Hunt through the lines below for the string "bfext" and copy each one that has it.
** Data supplied follows **
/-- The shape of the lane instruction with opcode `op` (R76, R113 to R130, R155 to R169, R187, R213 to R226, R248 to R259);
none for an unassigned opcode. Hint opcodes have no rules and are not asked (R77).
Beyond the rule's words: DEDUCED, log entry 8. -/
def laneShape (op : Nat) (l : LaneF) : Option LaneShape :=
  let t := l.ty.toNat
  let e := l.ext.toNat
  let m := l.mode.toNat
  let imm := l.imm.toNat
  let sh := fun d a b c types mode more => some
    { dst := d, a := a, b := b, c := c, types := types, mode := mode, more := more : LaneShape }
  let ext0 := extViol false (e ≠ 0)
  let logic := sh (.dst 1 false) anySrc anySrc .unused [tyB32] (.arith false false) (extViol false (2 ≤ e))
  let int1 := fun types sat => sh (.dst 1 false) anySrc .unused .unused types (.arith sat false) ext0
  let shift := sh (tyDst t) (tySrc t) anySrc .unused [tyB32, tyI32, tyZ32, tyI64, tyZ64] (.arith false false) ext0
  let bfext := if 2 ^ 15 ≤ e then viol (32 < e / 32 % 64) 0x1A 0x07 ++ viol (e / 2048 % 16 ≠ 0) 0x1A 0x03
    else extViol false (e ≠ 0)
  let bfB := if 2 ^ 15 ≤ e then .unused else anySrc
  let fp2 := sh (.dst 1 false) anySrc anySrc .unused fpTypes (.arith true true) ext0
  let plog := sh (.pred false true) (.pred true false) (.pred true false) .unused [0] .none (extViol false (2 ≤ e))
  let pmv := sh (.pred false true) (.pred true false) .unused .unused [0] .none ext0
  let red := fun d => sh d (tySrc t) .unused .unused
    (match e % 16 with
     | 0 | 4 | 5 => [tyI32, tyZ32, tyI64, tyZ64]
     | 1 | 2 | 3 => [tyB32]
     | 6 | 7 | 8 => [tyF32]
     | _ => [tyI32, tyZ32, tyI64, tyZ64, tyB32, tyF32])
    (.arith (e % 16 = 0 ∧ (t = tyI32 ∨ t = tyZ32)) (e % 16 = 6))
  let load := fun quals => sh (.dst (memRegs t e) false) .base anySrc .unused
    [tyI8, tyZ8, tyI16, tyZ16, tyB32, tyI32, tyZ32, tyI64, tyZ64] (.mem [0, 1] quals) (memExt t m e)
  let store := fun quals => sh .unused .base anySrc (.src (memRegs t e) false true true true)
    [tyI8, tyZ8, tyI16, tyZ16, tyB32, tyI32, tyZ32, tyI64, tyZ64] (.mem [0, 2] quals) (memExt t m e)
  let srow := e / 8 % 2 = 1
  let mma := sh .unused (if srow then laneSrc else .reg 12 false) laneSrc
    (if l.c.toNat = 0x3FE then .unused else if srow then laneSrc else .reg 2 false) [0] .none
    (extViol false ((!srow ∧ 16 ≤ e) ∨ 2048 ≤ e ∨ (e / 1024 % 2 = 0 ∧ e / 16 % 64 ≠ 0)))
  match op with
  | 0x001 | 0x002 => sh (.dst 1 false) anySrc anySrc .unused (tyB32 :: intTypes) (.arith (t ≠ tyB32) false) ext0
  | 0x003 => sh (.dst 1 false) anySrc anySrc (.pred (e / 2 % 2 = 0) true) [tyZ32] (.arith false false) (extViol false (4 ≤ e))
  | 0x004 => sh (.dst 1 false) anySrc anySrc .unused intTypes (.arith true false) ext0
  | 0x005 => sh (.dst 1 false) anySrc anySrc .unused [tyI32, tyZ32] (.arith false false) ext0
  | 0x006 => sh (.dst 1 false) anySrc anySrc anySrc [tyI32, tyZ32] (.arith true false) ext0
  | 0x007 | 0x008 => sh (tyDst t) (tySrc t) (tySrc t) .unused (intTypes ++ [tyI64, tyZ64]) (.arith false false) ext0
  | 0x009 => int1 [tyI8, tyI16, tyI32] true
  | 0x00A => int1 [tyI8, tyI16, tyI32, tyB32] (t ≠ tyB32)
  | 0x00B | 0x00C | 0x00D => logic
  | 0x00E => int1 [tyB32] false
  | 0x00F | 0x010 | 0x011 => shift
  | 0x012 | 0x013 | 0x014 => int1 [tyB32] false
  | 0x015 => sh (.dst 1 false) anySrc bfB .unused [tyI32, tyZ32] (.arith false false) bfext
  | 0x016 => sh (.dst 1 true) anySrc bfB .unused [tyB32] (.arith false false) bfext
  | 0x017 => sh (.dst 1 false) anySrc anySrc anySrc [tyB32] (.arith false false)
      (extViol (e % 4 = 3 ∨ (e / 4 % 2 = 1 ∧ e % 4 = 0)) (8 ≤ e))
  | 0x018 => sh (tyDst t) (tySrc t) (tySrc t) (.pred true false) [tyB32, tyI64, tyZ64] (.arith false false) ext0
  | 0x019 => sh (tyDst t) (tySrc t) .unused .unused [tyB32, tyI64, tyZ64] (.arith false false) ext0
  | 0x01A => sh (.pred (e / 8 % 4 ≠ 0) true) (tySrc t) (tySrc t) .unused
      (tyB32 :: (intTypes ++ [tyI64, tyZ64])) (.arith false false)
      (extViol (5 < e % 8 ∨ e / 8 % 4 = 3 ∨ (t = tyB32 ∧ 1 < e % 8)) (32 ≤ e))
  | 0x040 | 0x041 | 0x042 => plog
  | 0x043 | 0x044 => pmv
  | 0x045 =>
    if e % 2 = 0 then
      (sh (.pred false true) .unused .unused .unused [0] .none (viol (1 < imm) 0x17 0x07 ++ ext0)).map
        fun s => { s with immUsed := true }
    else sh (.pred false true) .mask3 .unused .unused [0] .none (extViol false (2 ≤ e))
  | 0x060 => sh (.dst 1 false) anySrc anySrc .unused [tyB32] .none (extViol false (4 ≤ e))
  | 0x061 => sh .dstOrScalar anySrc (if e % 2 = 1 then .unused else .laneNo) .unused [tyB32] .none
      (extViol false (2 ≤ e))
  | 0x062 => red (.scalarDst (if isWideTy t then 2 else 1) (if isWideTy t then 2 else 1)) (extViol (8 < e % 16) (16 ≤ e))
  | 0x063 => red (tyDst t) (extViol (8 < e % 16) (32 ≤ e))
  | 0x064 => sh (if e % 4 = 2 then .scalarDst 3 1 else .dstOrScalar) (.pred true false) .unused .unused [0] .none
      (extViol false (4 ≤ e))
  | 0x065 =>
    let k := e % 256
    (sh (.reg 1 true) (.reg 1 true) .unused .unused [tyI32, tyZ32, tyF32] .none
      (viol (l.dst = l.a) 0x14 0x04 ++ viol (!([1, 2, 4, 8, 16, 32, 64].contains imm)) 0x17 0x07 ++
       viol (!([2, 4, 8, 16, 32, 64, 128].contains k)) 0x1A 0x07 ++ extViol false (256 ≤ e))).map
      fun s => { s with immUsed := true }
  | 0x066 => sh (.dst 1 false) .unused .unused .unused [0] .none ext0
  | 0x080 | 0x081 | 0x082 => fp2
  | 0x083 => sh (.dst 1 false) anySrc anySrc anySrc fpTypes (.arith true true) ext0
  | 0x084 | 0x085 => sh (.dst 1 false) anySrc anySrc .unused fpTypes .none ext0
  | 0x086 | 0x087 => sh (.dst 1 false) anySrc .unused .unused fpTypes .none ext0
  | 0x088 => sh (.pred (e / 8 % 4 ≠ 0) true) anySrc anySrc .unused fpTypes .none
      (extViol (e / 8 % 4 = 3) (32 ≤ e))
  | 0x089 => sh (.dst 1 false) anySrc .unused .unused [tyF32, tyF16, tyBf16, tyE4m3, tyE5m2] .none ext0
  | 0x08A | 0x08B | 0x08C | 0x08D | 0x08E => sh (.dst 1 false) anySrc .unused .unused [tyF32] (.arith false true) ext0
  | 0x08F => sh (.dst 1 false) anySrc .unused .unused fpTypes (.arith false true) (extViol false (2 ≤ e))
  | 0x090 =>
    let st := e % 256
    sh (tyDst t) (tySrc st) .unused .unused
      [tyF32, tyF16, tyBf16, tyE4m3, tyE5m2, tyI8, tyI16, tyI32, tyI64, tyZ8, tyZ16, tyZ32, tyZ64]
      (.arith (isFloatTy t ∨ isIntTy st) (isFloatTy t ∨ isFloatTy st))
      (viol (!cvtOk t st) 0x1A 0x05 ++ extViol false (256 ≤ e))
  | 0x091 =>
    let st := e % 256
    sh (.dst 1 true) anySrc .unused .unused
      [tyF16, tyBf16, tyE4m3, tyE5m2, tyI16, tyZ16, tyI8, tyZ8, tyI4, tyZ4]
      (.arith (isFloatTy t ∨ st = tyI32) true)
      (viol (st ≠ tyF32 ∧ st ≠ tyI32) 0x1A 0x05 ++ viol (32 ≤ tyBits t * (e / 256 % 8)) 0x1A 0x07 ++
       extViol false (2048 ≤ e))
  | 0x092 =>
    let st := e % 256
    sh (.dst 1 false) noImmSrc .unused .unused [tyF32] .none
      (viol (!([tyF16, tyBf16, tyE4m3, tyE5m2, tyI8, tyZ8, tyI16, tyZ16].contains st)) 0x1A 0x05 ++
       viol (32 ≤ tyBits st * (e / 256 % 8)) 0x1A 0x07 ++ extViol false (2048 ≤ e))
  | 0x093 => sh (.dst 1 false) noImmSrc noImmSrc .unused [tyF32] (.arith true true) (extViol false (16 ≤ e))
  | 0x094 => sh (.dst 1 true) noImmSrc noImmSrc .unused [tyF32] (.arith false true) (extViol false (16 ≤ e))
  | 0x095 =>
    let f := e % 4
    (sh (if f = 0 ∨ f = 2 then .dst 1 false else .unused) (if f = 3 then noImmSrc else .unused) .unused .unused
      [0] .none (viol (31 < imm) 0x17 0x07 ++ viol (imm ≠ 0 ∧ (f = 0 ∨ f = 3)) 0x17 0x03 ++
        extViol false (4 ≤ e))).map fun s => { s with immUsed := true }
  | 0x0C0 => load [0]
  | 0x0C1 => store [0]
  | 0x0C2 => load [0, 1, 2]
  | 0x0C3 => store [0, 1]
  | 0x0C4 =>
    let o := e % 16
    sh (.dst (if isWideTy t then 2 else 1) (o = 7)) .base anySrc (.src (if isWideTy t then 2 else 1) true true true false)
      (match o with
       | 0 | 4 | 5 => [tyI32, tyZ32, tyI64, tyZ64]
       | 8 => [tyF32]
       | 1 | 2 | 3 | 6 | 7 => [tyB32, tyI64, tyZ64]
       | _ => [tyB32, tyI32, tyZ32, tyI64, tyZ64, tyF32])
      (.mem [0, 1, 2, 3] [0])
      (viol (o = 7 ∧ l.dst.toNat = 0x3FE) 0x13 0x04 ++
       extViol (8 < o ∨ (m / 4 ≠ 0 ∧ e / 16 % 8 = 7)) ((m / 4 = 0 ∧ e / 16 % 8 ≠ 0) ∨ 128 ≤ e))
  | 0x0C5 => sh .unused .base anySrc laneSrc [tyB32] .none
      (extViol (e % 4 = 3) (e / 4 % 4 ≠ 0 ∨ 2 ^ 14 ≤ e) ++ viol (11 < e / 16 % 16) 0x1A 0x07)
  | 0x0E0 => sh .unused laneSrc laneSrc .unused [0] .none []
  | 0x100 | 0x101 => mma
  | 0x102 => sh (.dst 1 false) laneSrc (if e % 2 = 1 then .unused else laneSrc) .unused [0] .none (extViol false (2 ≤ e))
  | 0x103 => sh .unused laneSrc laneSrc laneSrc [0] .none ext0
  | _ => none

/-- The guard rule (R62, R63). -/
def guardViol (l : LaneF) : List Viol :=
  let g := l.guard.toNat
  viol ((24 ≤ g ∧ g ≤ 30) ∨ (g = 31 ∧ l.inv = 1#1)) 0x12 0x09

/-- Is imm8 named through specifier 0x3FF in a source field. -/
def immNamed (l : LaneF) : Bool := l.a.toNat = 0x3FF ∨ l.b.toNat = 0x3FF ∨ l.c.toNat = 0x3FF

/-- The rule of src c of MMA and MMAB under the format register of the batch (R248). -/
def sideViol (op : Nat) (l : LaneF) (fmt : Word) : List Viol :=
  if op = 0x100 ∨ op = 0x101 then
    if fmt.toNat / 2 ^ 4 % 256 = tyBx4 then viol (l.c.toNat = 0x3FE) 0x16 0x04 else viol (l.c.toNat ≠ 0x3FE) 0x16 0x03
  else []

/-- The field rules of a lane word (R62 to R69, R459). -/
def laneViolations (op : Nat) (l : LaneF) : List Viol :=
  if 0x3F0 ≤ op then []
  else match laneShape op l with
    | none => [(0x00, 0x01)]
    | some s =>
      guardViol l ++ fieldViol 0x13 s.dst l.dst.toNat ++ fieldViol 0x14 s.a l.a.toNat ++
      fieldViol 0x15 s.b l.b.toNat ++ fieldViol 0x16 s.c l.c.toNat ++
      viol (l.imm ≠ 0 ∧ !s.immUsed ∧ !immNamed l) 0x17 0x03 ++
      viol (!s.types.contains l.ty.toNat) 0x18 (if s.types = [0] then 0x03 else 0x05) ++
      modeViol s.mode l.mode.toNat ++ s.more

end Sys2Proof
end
** End of Data supplied **
▸ Problem solution:
  let bfext := if 2 ^ 15 ≤ e then viol (32 < e / 32 % 64) 0x1A 0x07 ++ viol (e / 2048 % 16 ≠ 0) 0x1A 0x03
  | 0x015 => sh (.dst 1 false) anySrc bfB .unused [tyI32, tyZ32] (.arith false false) bfext
  | 0x016 => sh (.dst 1 true) anySrc bfB .unused [tyB32] (.arith false false) bfext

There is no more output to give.